Plot the interpolated spectrum and associated normalised version, providing a wavelength at which to normalise it.

Parameters:
  • wl_ref (float) – The wavelength (in microns) at which to normalize the reflectance. Assuming the wavelength is within the range of the data, and that the reflectance at this wavelength is non-zero.

  • data (list[SpecModel] | None) – A series of SpecModel objects to be plotted alongside the current object for comparison.

  • rects (list[dict] | None) – A list of parameters defining the appropriate rectangles to draw on both plots. Adjust the width and height parameters to fit both plots’ y-axes ranges.

Return type:

Figure

continuum_fit(order_max=10, mask=None)[source]

Fitting continuum with polynomials

Parameters:
  • order_max (int) – Optionnal - The maximum polynomial order to fit the continuum with.

  • mask (array[float]) – Optionnal - A Nx2 float array to discard N parts of the spectrum in the fitting.

Returns:

An array of dictionnaries containing the parameters from the weigthed fit of the data with polynomial functions

Return type:

array[dict]

continuum_update_fits(order_max=10, mask=None)[source]

Update the internal ‘continuum_pn_fits’ parameter

Parameters:

order_max (int) – The maximum polynomial order to test-fit the continuum to. Defaults to 10.

Return type:

None

continuum_plt_fit(mask=None)[source]

Plot the results from the fitting of the continuum

Parameters:

mask (array[float]) – Optionnal - A Nx2 float array to discard N parts of the spectrum in the fitting.

Return type:

None

continuum_normalise(fnrm, ferr=None)[source]

Normalise the spectrum and return it as a new SpecModel.

Parameters:

fnrm (array[float]) – Array of values to normalise the spectrum with, evaluated at the wavelengths of the spectrum.

Return type:

SpecModel

check_inflexion()[source]

Identify twitch and turns in a spectrum

Use spectrum derivatives to help identify spectral bands location(s).

Return type:

Figure

check_inflexions()[source]

Identify twitch and turns in a spectrum

Use spectrum derivatives to help identify spectral bands location(s). Plot the interpolated spectrum alongside its first two derivatives; Decorate scatter plots with zeroes of first derivatives and extrema of the second.

Return type:

Figure

rectify_extract_band(wrange, dlt=0.1, label='Spectral feature')[source]
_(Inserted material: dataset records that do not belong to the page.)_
/-- The hot-swap front end: HS_CHARGE_START, HS_FULLY_ENHANCED, INRUSH_TMO, OVERCURRENT, HS_SHORT, SOA_TRIP,
REVERSE_CURRENT, HSCTL_CLR, INTERLOCK_TRIP, DISCHARGE_START and DIS_FAIL. Rules they follow: R104 to R108, R111, R114, R118,
R120. -/
def Obligations.FrontEndCommandsComplete : Prop :=
  (∀ s, s.phase 4 = true → s.chargeReady = true →
    exec .hsChargeStart s = .next { (s.put SUP_HSSTAT_STATE hsCHARGING).put SUP_DISSTAT_RUNNING 0 with
      pins := { s.pins with gate := .ramp, bleed := false }
      sup := { s.sup with
        chgEnd := ((s.put SUP_HSSTAT_STATE hsCHARGING).put SUP_DISSTAT_RUNNING 0).after
          (((s.put SUP_HSSTAT_STATE hsCHARGING).put SUP_DISSTAT_RUNNING 0).get SUP_HSCFG0_CHG_TMO)
        gateRun := 0, limRun := 0 } }) ∧
  (∀ s, s.get SUP_HSSTAT_STATE = hsCHARGING → 8 ≤ s.sup.gateRun → s.sup.busVs ≤ s.sup.bulkVs + 500 →
    exec .hsFullyEnhanced s = .next { s.put SUP_HSSTAT_STATE hsON with
      pins := { s.pins with gate := .full }
      sup := { s.sup with fast := { s.sup.fast with soa := 0, soaHit := none }, onRun := 0, limRun := 0 } }) ∧
  (∀ s, s.get SUP_HSSTAT_STATE = hsCHARGING → s.due s.sup.chgEnd = true →
    exec .inrushTmo s = .next (s.hsFault 2 none)) ∧
  (∀ s, s.get SUP_HSSTAT_STATE = hsON → s.get SUP_HSCFG0_ILIM_T ≤ s.sup.limRun →
    exec .overcurrent s = .next (s.hsFault 3 none)) ∧
  (∀ s uv, s.conducts = true → 2 * s.get SUP_HSILIM_LIMIT * 100 * s.get SUP_HSSHUNT_UOHM ≤ uv * 1000 →
    exec (.hsShort uv) s = .next (s.hsFault 4 (some (s.shuntMa uv)))) ∧
  (∀ s l u e v, u = s.fastRun l → u.sup.fast.soaHit = some e → u.conducts = true → u.get SUP_HSSTAT_STATE ≠ hsON →
      v = { u with sup := { u.sup with fast := { u.sup.fast with soaHit := none } } } →
    exec (.soaTrip l) s = .next (v.hsFault 5 (some (v.rawUj e / 1000).toNat))) ∧
  (∀ s uv, s.conducts = true → s.get SUP_HSSTAT_STATE = hsON →
      s.get SUP_HSCFG1_REV * 100 * s.get SUP_HSSHUNT_UOHM < uv * 1000 →
    exec (.reverseCurrent uv) s = .next ((s.gateOff.put SUP_HSSTAT_STATE hsBLOCKED).put SUP_BUSSTAT_RT 1)) ∧
  (∀ s uv, s.conducts = true → s.get SUP_HSSTAT_STATE ≠ hsON →
      s.get SUP_HSCFG1_REV * 100 * s.get SUP_HSSHUNT_UOHM < uv * 1000 →
    exec (.reverseCurrent uv) s = .next (s.gateOff.put SUP_HSSTAT_STATE hsBLOCKED)) ∧
  (∀ s, exec .hsctlClr s = .next s.hsClear) ∧
  (∀ s l u e v, u = s.fastRun l → u.sup.fast.ilkHit = some e → u.conducts = true →
      v = { u with sup := { u.sup with fast := { u.sup.fast with ilkHit := none } } } →
    exec (.interlockTrip l) s = .next ((v.snapAsk 1 0x3006 0).hsFault 1 (some (v.rawUj e / 1000).toNat))) ∧
  (∀ s, s.phase 4 = true → s.dischargeDue = true →
    exec .dischargeStart s = .next { s.setReg 0x6098 1 with
      pins := { s.pins with bleed := true }
      sup := { s.sup with disFrom := s.tb.ticks + 1, disRun := 0, disOk := false } }) ∧
  (∀ s u, s.on SUP_DISSTAT_RUNNING = true → s.due (s.sup.disFrom + s.get SUP_DISTIME_FRAMES) = true → s.sup.disOk = false →
      u = ((((s.put SUP_DISSTAT_RUNNING 0).put SUP_DISSTAT_ELAPSED (satTo 16 (s.tb.ticks - s.sup.disFrom))).put
        SUP_DISSTAT_FAIL 1).log 0x300C 0 []).snapAsk 5 0x300C 0 →
    exec .disFail s = .next (u.hsFault 7 none)) ∧
  (∀ s, s.on SUP_DISSTAT_RUNNING = true → s.due (s.sup.disFrom + s.get SUP_DISTIME_FRAMES) = true → s.sup.disOk = true →
    exec .disFail s = .next (((s.put SUP_DISSTAT_RUNNING 0).put SUP_DISSTAT_ELAPSED
      (satTo 16 (s.tb.ticks - s.sup.disFrom))).put SUP_DISSTAT_UNVERIFIED 1))

/-- The thermal block and admission: DIODE_CONVERSION, THM_FAIL_CLR, THM_REMOTE_WRITE, SRC_STALE, ALMSTAT_CLEAR and
RESERVATION_LAPSE. Rules they follow: R132 to R134, R136, R137, R139, R142, R321, R444. -/
def Obligations.ThermalCommandsComplete : Prop :=
  (∀ s uv temp cal, 150 ≤ uv → uv ≤ 1100 → (temp - cal).natAbs ≤ 320 →
    exec (.diodeConversion uv temp cal) s = .next
      { s with thm := { s.thm with sum := s.thm.sum + temp, cnt := s.thm.cnt + 1 } }) ∧
  (∀ s uv temp cal u, 1100 < uv → (temp - cal).natAbs ≤ 320 →
      (s.on THM_DIODESTAT_OPEN = true ∨ s.on THM_DIODESTAT_SHORT = true ∨ s.on THM_DIODESTAT_RATIO = true) →
      u = ((s.put THM_DIODESTAT_OPEN 1).hotNow 0).put (THM_SRCSTAT_DIODE 0) 1 →
    exec (.diodeConversion uv temp cal) s = .next { u with thm := { u.thm with bad := true } }) ∧
  (∀ s, exec .thmFailClr s = .next s.diodeClear) ∧
  (∀ s p r v, exec (.thmRemoteWrite p r v) s = .next (s.postRemote r v.toNat)) ∧
  (∀ s r, s.thm.staleRec.contains r.val = true →
    exec (.srcStale r) s = .next (({ s with thm := { s.thm with staleRec := s.thm.staleRec.erase r.val } } : State).log
      0x4003 (r.val + 1) [])) ∧
  (∀ s m, exec (.almstatClear m) s = .next (s.almClear m.toNat)) ∧
  (∀ s, exec .reservationLapse s = .next
    { s with adm := { s.adm with resv := s.adm.resv.filter fun r => !s.due r.1 } })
Provided a wavelength interval defining an absorption/emission band, estimate the continuum between the shoulders of that feature, rectify the interpolated spectrum and return it as SpecModel object.

Parameters:
  • wrange (array[float]) – A 2x1 float array defining the wavelength range bounding the spectral feature.

  • dlt (float|array[float]|None) – The width of wavelengths to consider around wrange’s values, to define the features’ shoulders.

  • label (str) – A name describing the spectral feature, passed on to the SpecModel object returned

Returns:

A SpecModel object

Return type:

SpecModel

simple_fit(func, area=False)[source]

Wrapper around the curve_fit method.

Fit the data, i.e. a normalised band, with a given function.

Parameters:
  • func (function) – a function listed in specmodels_function.

  • area (boolean, opt) – Set this keyword to fillplot the area of the band fitted by the given function.

Returns:

Dictionnary containing the best fitting parameters, the associated uncertainties, the best fitting values, the average distance to the propagated uncertainties to the best fit, the residuals associated to the best fit and the normalised chi-square evaluation. fig, ax: the figure and axe of the plot illustrating the results

Return type:

dict

band_area()[source]

Compute band area using Simpson’s rule. :rtype: tuple[ndarray, Figure, Axes]

Note

This method is meant to be used along a SpecModel object created with the rectify_extract_band method from a spectrum dataset.